→ Records for the task

theorem test_decode_shift_b :
    allDecode
      [ ((.rolcReg1 .byte .chBp), [0b11010000, 0b11010101]),
        ((.rolcMem1 .word (.disp16 .bpIy 0x1234)), [0b11010001, 0b10010011, 0x34, 0x12]),
        ((.rolcRegCl .byte .blBw), [0b11010010, 0b11010011]),
        ((.rolcMemCl .word (.based .bw)), [0b11010011, 0b00010111]),
        ((.rolcRegImm8 .byte .clCw 0x81), [0b11000000, 0b11010001, 0x81]),
        ((.rolcMemImm8 .word (.disp16 .iy 0x8100) 0x81), [0b11000001, 0b10010101, 0x00, 0x81, 0x81]),
        ((.rorcReg1 .byte .bhIy), [0b11010000, 0b11011111]),
        ((.rorcMem1 .word (.disp8 .bp 0xFE)), [0b11010001, 0b01011110, 0xFE]),
        ((.rorcRegCl .byte .chBp), [0b11010010, 0b11011101]),
        ((.rorcMemCl .word (.direct 0x1235)), [0b11010011, 0b00011110, 0x35, 0x12]),
        ((.rorcRegImm8 .byte .blBw 0x81), [0b11000000, 0b11011011, 0x81]),
        ((.rorcMemImm8 .word (.disp8 .bwIx 0x05) 0x81), [0b11000001, 0b01011000, 0x05, 0x81]) ] = true := by
  decide

theorem test_decode_control :
    allDecode
      [ ((.callNear 0xFE20), [0b11101000, 0x20, 0xFE]),
        ((.callRegptr16 .ahSp), [0b11111111, 0b11010100]),
        ((.callMemptr16 (.disp8 .bp 0xFE)), [0b11111111, 0b01010110, 0xFE]),
        ((.callFar 0xFFF0 0xE000), [0b10011010, 0xF0, 0xFF, 0x00, 0xE0]),
        ((.callMemptr32 (.direct 0x1235)), [0b11111111, 0b00011110, 0x35, 0x12]),
        (.retNear, [0b11000011]),
        ((.retNearPop 0x0008), [0b11000010, 0x08, 0x00]),
        (.retFar, [0b11001011]),
        ((.retFarPop 0x0008), [0b11001010, 0x08, 0x00]),
        ((.brNear 0xFE20), [0b11101001, 0x20, 0xFE]),
        ((.brRegptr16 .ahSp), [0b11111111, 0b11100100]),
        ((.brMemptr16 (.based .bw)), [0b11111111, 0b00100111]),
        ((.brFar 0xFFF0 0xE000), [0b11101010, 0xF0, 0xFF, 0x00, 0xE0]),
        ((.brMemptr32 (.disp16 .iy 0x8100)), [0b11111111, 0b10101101, 0x00, 0x81]) ] = true := by
  decide

theorem test_decode_stack :
    allDecode
      [ ((.pushMem16 (.disp8 .bp 0xFE)), [0b11111111, 0b01110110, 0xFE]),
        ((.pushReg16 .bhIy), [0b01010111]),
        ((.pushSreg .ds0), [0b00011110]),
        (.pushR, [0b01100000]),
        ((.pushImm8 0x81), [0b01101010, 0x81]),
        ((.pushImm16 0x03E8), [0b01101000, 0xE8, 0x03]),
        (.pushPsw, [0b10011100]),
        ((.popMem16 (.disp8 .bp 0xFE)), [0b10001111, 0b01000110, 0xFE]),
        ((.popReg16 .ahSp), [0b01011100]),
        ((.popSreg .ds1), [0b00000111]),
        (.popR, [0b01100001]),
        (.popPsw, [0b10011101]),
        ((.prepare 0x010A 0x03), [0b11001000, 0x0A, 0x01, 0x03]),
        (.dispose, [0b11001001]),
        ((.pushReg16Two .bhIy), [0b11111111, 0b11110111]),
        ((.popReg16Two .dlDw), [0b10001111, 0b11000010]) ] = true := by
  decide

theorem test_decode_branch :
    allDecode
      [ ((.brShort 0xEE), [0b11101011, 0xEE]),
        ((.bv 0xEE), [0b01110000, 0xEE]),
        ((.bnv 0xEE), [0b01110001, 0xEE]),
        ((.bc 0xEE), [0b01110010, 0xEE]),
        ((.bnc 0xEE), [0b01110011, 0xEE]),
        ((.be 0xEE), [0b01110100, 0xEE]),
        ((.bne 0xEE), [0b01110101, 0xEE]),
        ((.bnh 0xEE), [0b01110110, 0xEE]),
        ((.bh 0xEE), [0b01110111, 0xEE]),
        ((.bpe 0xEE), [0b01111010, 0xEE]),
        ((.bpo 0xEE), [0b01111011, 0xEE]),
        ((.bn 0xEE), [0b01111000, 0xEE]),
        ((.bp 0xEE), [0b01111001, 0xEE]),
        ((.blt 0xEE), [0b01111100, 0xEE]),
        ((.bge 0xEE), [0b01111101, 0xEE]),
        ((.ble 0xEE), [0b01111110, 0xEE]),
        ((.bgt 0xEE), [0b01111111, 0xEE]),
        ((.dbnzne 0xEE), [0b11100000, 0xEE]),
        ((.dbnze 0xEE), [0b11100001, 0xEE]),
        ((.dbnz 0xEE), [0b11100010, 0xEE]),
        ((.bcwz 0xEE), [0b11100011, 0xEE]) ] = true := by
  decide

theorem test_decode_break :
    allDecode
      [ (.brk3, [0b11001100]),
        ((.brkImm8 0x81), [0b11001101, 0x81]),
        (.brkv, [0b11001110]),
        (.reti, [0b11001111]),
        ((.chkind .alAw (.direct 0x1235)), [0b01100010, 0b00000110, 0x35, 0x12]) ] = true := by
  decide

theorem test_decode_cpu_control :
    allDecode
      [ (.halt, [0b11110100]),
        (.poll, [0b10011011]),
        (.di, [0b11111010]),
        (.ei, [0b11111011]),
        ((.fpo1 5 3 6), [0b11011101, 0b11011110]),
        ((.fpo1Mem 5 3 (.direct 0x1235)), [0b11011101, 0b00011110, 0x35, 0x12]),
        ((.fpo2 1 3 6), [0b01100111, 0b11011110]),
        ((.fpo2Mem 1 3 (.disp8 .bwIx 0x05)), [0b01100111, 0b01011000, 0x05]),
        (.nop, [0b10010000]) ] = true := by
  decide

theorem test_decode_emulation :
    allDecode
      [ ((.brkem 0x81), [0b00001111, 0b11111111, 0x81]) ] = true := by
  decide

theorem test_decode_emulation_mode :
    allDecodeEmulation
      [ (.retem, [0b11101101, 0b11111101]),
        ((.calln 0x81), [0b11101101, 0b11101101, 0x81]) ] = true := by
  decide

/-! The byte sequences that are no instruction (30_encoding.md R117 to R122; 95_test_vectors.md). -/

theorem test_refuses_undefined_opcode : refusedFor .undefinedOpcode (start [0x63]) = true := by
  decide

theorem test_refuses_undefined_extended_opcode : refusedFor .undefinedOpcode (start [0x0F, 0x30]) = true := by
  decide

theorem test_refuses_undefined_sub_opcode : refusedFor .undefinedSubOpcode (start [0x83, 0xE3, 0xF0]) = true := by
  decide

theorem test_refuses_register_where_memory_is_required :
    refusedFor .registerWhereMemoryRequired (start [0x62, 0xD8]) = true := by
  decide

theorem test_refuses_mov_to_ps : refusedFor .movToPS (start [0x8E, 0xC8]) = true := by
  decide

theorem test_refuses_misused_repeat :
    refusedFor .repPrefixMisuse { start [0xA4] with prefixes := ⟨none, some .repc, false, 1⟩ } = true := by
  decide

theorem test_table_word_of_mov : decodeTableWord 16 0x8AC0 = some (.movRegReg .byte .alAw .alAw) := by
  decide

theorem test_fetch_word_runs : after (State.reset.withFetchWord 16 0xB405) (fun t => t.aw == 0x0500) = true := by
  decide

theorem test_fetch_word_runs_retem :
    after (State.reset.withFetchWord 16 0xEDFD) (fun t => t.sp == 6 && !t.mdwe) = true := by
  decide

/-! One step each: the vectors of 95_test_vectors.md. -/

theorem test_step_mov_bw_aw :
    after { start [0x8B, 0xD8] with aw := 0x1234 }
      (fun t => t.bw == 0x1234 && t.pc == 0x0102) = true := by
  decide

theorem test_step_mov_bw_aw_2 :
    after { start [0x89, 0xC3] with aw := 0x1234 }
      (fun t => t.bw == 0x1234 && t.pc == 0x0102) = true := by
  decide

theorem test_step_mov_bw_ix_5_cw :
    after { start [0x89, 0x48, 0x05] with bw := 0x0100, ix := 0x0020, cw := 0xBEEF }
      (fun t => t.pc == 0x0103 && reads t 0x30125 [0xEF, 0xBE]) = true := by
  decide

theorem test_step_mov_al_bp_2 :
    after { holding (start [0x8A, 0x46, 0xFE]) 0x2007E [0x5A] with bp := 0x0080 }
      (fun t => t.aw == 0x005A && t.pc == 0x0103) = true := by
  decide

theorem test_step_mov_aw_0fffeh :
    after (holding (start [0xA1, 0xFE, 0xFF]) 0x3FFFE [0x34, 0x12])
      (fun t => t.aw == 0x1234 && t.pc == 0x0103) = true := by
  decide

theorem test_step_mov_1235h_aw :
    after { start [0xA3, 0x35, 0x12] with aw := 0xCDAB }
      (fun t => t.pc == 0x0103 && reads t 0x31235 [0xAB, 0xCD]) = true := by
  decide

theorem test_step_mov_word_ptr_ix_1234h :
    after { start [0xC7, 0x04, 0x34, 0x12] with ix := 0x0010 }
      (fun t => t.pc == 0x0104 && reads t 0x30010 [0x34, 0x12]) = true := by
  decide

theorem test_step_mov_byte_ptr_iy_0100h_7fh :
    after { start [0xC6, 0x85, 0x00, 0x01, 0x7F] with iy := 0xFF80 }
      (fun t => t.pc == 0x0105 && reads t 0x30080 [0x7F]) = true := by
  decide

theorem test_step_ldea_bw_bp_iy_1 :
    after { start [0x8D, 0x5B, 0xFF] with bp := 0x8000, iy := 0x8000 }
      (fun t => t.bw == 0xFFFF && t.pc == 0x0103) = true := by
  decide

theorem test_step_trans :
    after { holding (start [0xD7]) 0x303FF [0x42] with bw := 0x0300, aw := 0x00FF }
      (fun t => t.aw == 0x0042 && t.pc == 0x0101) = true := by
  decide

theorem test_step_xch_bl_ix :
    after { holding (start [0x86, 0x1C]) 0x30008 [0x22] with bw := 0x0011, ix := 0x0008 }
      (fun t => t.bw == 0x0022 && t.pc == 0x0102 && reads t 0x30008 [0x11]) = true := by
  decide

theorem test_step_cmpbkb :
    after { holding (holding (start [0xA6]) 0x30010 [0x05]) 0x40020 [0x07] with ix := 0x0010, iy := 0x0020 }
      (fun t => t.ix == 0x0011 && t.iy == 0x0021 && t.pc == 0x0101 && !t.psw.v && t.psw.s && !t.psw.z && t.psw.ac && !t.psw.p && t.psw.cy) = true := by
  decide

theorem test_step_ldmw_dir_1 :
    after { holding (start [0xAD]) 0x30010 [0x34, 0x12] with ix := 0x0010, psw := { State.reset.psw with dir := true } }
      (fun t => t.aw == 0x1234 && t.ix == 0x000E && t.pc == 0x0101) = true := by
  decide

theorem test_step_stmb_at_iy_ffffh :
    after { start [0xAA] with iy := 0xFFFF, aw := 0x0099 }
      (fun t => t.iy == 0x0000 && t.pc == 0x0101 && reads t 0x4FFFF [0x99]) = true := by
  decide

theorem test_step_ins_cl_dl :
    after { holding (start [0x0F, 0x31, 0xD1]) 0x40040 [0x00, 0x00, 0x00, 0x00] with cw := 0x0003, dw := 0x0004, aw := 0x5555, iy := 0x0040 }
      (fun t => t.cw == 0x0008 && t.pc == 0x0103 && reads t 0x40040 [0xA8, 0x00]) = true := by
  decide

theorem test_step_ext_cl_dl :
    after { holding (start [0x0F, 0x33, 0xD1]) 0x30040 [0x55, 0x55, 0x33, 0x33] with cw := 0x0003, dw := 0x0004, aw := 0xFFFF, ix := 0x0040 }
      (fun t => t.aw == 0x000A && t.cw == 0x0008 && t.pc == 0x0103) = true := by
  decide

theorem test_step_add_al_bl :
    after { start [0x02, 0xC3] with aw := 0x007F, bw := 0x0001 }
      (fun t => t.aw == 0x0080 && t.pc == 0x0102 && t.psw.v && t.psw.s && !t.psw.z && t.psw.ac && !t.psw.p && !t.psw.cy) = true := by
  decide

theorem test_step_add_aw_1234h :
    after { start [0x05, 0x34, 0x12] with aw := 0xEDCC }
      (fun t => t.aw == 0x0000 && t.pc == 0x0103 && !t.psw.v && !t.psw.s && t.psw.z && t.psw.ac && t.psw.p && t.psw.cy) = true := by
  decide

theorem test_step_add_ix_cl :
    after { holding (start [0x00, 0x0C]) 0x30004 [0x01] with ix := 0x0004, cw := 0x000F }
      (fun t => t.pc == 0x0102 && !t.psw.v && !t.psw.s && !t.psw.z && t.psw.ac && !t.psw.p && !t.psw.cy && reads t 0x30004 [0x10]) = true := by
  decide

theorem test_step_add_bw_1 :
    after { start [0x83, 0xC3, 0xFF] with bw := 0x0001 }
      (fun t => t.bw == 0x0000 && t.pc == 0x0103 && !t.psw.v && !t.psw.s && t.psw.z && t.psw.ac && t.psw.p && t.psw.cy) = true := by
  decide

theorem test_step_addc_al_0 :
    after { start [0x14, 0x00] with aw := 0x00FF, psw := { State.reset.psw with cy := true } }
      (fun t => t.aw == 0x0000 && t.pc == 0x0102 && !t.psw.v && !t.psw.s && t.psw.z && t.psw.ac && t.psw.p && t.psw.cy) = true := by
  decide

theorem test_step_sub_al_bl :
    after { start [0x2A, 0xC3] with aw := 0x0000, bw := 0x0001 }
      (fun t => t.aw == 0x00FF && t.pc == 0x0102 && !t.psw.v && t.psw.s && !t.psw.z && t.psw.ac && t.psw.p && t.psw.cy) = true := by
  decide

theorem test_step_subc_al_0 :
    after { start [0x1C, 0x00] with aw := 0x0000, psw := { State.reset.psw with cy := true } }
      (fun t => t.aw == 0x00FF && t.pc == 0x0102 && !t.psw.v && t.psw.s && !t.psw.z && t.psw.ac && t.psw.p && t.psw.cy) = true := by
  decide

→ What the exercise asks
Looking at the data above, write out exactly the lines that start at the one containing "0x00, 0x01, 0x7F]" and end at the one containing "[0x8D, 0x5B, 0xFF]"; include both and nothing beyond.

→ Solution for this task
    after { start [0xC6, 0x85, 0x00, 0x01, 0x7F] with iy := 0xFF80 }
      (fun t => t.pc == 0x0105 && reads t 0x30080 [0x7F]) = true := by
  decide

theorem test_step_ldea_bw_bp_iy_1 :
    after { start [0x8D, 0x5B, 0xFF] with bp := 0x8000, iy := 0x8000 }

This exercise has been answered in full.